◆ Work to complete
Repeat nothing but the lines below running from the one containing "namespace Sys2Proof.Tests" to the one containing "theorem test_decode_badesc : decodeTableWord". Keep both end lines.

Stored data:
—————

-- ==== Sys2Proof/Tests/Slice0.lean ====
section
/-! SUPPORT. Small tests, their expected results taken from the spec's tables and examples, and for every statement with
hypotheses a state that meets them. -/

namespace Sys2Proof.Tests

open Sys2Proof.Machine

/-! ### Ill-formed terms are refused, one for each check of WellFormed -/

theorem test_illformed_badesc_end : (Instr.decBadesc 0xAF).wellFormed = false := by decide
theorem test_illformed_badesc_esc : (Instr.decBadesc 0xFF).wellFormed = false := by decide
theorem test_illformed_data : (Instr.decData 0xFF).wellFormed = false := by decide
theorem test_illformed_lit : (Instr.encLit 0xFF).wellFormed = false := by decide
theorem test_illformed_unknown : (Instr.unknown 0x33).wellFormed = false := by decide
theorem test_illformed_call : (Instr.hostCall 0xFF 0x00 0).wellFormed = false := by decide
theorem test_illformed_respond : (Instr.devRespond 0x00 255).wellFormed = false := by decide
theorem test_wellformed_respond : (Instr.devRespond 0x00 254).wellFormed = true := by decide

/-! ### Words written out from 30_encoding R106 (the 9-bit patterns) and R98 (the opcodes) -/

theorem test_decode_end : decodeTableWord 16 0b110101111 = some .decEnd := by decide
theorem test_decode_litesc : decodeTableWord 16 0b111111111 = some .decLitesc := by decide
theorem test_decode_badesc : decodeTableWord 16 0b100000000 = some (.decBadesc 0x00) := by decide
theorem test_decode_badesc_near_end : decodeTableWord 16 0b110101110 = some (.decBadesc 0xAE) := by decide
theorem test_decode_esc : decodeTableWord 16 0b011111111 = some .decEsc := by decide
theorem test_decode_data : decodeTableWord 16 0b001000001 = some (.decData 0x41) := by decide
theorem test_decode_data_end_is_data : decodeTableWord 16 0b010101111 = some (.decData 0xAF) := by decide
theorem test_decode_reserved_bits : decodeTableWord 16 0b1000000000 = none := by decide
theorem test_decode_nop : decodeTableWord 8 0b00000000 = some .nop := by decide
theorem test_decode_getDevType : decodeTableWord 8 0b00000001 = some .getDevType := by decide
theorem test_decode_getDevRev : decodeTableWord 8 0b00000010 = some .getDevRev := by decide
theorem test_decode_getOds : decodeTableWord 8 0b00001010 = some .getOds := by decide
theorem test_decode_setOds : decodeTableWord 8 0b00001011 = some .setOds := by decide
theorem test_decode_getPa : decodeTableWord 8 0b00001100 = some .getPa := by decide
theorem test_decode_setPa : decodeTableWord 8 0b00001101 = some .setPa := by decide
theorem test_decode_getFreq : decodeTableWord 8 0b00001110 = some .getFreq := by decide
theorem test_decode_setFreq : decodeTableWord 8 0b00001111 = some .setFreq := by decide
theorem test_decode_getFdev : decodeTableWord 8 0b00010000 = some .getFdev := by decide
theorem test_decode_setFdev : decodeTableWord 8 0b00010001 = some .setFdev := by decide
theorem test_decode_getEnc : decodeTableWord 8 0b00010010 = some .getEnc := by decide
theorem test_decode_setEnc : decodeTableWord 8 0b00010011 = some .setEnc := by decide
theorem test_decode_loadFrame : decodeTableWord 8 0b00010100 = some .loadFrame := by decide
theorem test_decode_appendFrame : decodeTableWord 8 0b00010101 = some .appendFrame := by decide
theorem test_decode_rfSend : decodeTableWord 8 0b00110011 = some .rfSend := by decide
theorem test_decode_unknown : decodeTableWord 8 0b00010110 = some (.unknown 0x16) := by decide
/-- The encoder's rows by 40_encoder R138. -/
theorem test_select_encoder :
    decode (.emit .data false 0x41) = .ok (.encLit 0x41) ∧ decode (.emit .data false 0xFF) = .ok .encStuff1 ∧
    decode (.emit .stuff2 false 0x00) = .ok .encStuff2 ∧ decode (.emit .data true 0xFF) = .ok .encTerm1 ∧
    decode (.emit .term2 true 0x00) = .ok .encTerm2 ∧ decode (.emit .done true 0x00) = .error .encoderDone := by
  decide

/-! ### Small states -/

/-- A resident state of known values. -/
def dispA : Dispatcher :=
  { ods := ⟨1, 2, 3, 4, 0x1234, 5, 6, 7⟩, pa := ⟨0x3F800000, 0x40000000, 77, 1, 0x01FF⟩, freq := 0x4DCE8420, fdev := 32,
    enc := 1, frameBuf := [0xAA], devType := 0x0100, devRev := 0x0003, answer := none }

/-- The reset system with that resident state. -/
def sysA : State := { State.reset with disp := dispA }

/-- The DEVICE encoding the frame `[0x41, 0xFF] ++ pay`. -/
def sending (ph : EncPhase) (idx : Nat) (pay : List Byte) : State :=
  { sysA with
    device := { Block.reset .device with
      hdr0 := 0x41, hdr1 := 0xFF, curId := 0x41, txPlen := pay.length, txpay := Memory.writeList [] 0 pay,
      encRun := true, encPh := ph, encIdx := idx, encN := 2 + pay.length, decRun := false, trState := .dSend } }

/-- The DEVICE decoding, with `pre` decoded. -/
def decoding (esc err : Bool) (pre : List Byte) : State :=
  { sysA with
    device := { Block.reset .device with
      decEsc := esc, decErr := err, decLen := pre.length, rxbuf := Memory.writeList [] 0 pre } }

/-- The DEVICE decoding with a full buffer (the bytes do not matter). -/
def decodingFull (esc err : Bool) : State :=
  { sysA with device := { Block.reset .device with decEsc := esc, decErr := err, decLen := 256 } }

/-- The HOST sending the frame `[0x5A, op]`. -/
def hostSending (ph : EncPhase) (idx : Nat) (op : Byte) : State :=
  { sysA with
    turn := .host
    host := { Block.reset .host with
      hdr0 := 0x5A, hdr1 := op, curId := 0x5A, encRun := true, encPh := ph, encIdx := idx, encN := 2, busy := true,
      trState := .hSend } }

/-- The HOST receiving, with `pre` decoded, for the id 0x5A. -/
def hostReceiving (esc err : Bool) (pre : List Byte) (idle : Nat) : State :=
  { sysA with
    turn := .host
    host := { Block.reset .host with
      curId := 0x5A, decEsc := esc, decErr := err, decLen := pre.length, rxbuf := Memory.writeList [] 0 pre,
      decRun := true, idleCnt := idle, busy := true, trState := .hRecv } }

—————

◆ Answer below
namespace Sys2Proof.Tests

open Sys2Proof.Machine

/-! ### Ill-formed terms are refused, one for each check of WellFormed -/

theorem test_illformed_badesc_end : (Instr.decBadesc 0xAF).wellFormed = false := by decide
theorem test_illformed_badesc_esc : (Instr.decBadesc 0xFF).wellFormed = false := by decide
theorem test_illformed_data : (Instr.decData 0xFF).wellFormed = false := by decide
theorem test_illformed_lit : (Instr.encLit 0xFF).wellFormed = false := by decide
theorem test_illformed_unknown : (Instr.unknown 0x33).wellFormed = false := by decide
theorem test_illformed_call : (Instr.hostCall 0xFF 0x00 0).wellFormed = false := by decide
theorem test_illformed_respond : (Instr.devRespond 0x00 255).wellFormed = false := by decide
theorem test_wellformed_respond : (Instr.devRespond 0x00 254).wellFormed = true := by decide

/-! ### Words written out from 30_encoding R106 (the 9-bit patterns) and R98 (the opcodes) -/

theorem test_decode_end : decodeTableWord 16 0b110101111 = some .decEnd := by decide
theorem test_decode_litesc : decodeTableWord 16 0b111111111 = some .decLitesc := by decide
theorem test_decode_badesc : decodeTableWord 16 0b100000000 = some (.decBadesc 0x00) := by decide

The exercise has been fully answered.